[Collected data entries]
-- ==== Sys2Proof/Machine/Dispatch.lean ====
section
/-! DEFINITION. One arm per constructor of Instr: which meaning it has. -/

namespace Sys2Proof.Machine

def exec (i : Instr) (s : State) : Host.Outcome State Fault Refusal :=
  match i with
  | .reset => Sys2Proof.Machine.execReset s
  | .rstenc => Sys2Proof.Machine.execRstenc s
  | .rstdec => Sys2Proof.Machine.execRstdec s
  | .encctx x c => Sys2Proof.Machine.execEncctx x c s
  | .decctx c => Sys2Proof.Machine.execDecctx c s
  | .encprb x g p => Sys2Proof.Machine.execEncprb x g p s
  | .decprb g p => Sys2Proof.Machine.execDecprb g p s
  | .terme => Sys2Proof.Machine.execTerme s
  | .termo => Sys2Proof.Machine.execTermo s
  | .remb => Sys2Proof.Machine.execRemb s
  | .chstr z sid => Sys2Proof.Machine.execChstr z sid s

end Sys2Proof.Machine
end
...
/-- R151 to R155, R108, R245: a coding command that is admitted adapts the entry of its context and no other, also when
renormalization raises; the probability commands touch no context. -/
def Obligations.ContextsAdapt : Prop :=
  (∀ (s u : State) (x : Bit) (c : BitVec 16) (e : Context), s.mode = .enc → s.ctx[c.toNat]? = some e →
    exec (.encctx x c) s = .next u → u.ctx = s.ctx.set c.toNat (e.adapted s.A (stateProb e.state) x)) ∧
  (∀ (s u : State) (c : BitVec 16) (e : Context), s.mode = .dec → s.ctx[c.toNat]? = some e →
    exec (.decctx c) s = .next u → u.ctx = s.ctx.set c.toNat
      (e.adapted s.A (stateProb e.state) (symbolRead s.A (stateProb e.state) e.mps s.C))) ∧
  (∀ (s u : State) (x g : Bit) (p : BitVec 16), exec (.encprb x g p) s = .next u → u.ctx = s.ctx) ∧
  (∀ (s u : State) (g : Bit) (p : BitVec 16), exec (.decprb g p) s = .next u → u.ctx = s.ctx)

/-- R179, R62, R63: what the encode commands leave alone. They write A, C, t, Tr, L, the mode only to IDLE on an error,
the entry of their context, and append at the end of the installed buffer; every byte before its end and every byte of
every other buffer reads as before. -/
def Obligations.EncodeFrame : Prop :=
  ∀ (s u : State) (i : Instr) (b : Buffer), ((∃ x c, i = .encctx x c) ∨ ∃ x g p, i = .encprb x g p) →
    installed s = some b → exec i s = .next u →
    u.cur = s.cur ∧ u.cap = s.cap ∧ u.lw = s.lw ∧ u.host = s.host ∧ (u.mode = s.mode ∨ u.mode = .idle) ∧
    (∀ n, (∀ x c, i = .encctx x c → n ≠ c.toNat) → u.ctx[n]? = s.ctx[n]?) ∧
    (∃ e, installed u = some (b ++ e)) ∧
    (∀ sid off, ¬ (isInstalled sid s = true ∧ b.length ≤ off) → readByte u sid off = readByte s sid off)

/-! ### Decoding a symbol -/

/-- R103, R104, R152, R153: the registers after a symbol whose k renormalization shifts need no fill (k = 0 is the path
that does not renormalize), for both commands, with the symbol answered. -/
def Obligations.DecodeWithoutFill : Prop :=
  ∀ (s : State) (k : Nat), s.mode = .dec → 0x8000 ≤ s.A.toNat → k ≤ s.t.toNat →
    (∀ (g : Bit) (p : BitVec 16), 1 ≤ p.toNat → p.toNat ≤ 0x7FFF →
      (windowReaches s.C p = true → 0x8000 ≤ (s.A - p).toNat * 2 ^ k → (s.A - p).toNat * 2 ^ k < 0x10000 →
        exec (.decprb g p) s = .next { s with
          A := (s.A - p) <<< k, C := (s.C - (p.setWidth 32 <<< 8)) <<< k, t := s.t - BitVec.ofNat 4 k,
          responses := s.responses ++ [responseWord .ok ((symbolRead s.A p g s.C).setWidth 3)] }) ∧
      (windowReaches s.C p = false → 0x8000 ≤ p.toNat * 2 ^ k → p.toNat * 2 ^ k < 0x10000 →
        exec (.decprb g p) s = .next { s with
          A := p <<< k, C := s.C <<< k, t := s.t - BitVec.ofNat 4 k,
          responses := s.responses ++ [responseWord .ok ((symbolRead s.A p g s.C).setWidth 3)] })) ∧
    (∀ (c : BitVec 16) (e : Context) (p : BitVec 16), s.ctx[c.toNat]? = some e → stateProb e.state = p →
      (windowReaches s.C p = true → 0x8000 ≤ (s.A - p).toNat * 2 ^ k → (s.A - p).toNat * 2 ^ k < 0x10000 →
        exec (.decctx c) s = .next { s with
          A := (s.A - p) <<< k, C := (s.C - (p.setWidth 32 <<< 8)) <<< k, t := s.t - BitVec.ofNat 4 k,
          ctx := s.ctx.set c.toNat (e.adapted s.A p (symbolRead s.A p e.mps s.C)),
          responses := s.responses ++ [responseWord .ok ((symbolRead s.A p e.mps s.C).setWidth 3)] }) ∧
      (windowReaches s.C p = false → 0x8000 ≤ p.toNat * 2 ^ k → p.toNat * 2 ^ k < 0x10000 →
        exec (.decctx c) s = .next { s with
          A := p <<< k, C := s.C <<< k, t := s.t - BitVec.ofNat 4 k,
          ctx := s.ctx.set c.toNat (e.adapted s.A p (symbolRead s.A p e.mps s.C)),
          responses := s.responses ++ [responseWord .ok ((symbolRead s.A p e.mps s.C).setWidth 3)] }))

**Work order:** Whenever a line of the data includes the word "mode", show that line in full.

**Response:**
  (∀ (s u : State) (x : Bit) (c : BitVec 16) (e : Context), s.mode = .enc → s.ctx[c.toNat]? = some e →
  (∀ (s u : State) (c : BitVec 16) (e : Context), s.mode = .dec → s.ctx[c.toNat]? = some e →
/-- R179, R62, R63: what the encode commands leave alone. They write A, C, t, Tr, L, the mode only to IDLE on an error,
    u.cur = s.cur ∧ u.cap = s.cap ∧ u.lw = s.lw ∧ u.host = s.host ∧ (u.mode = s.mode ∨ u.mode = .idle) ∧
  ∀ (s : State) (k : Nat), s.mode = .dec → 0x8000 ≤ s.A.toNat → k ≤ s.t.toNat →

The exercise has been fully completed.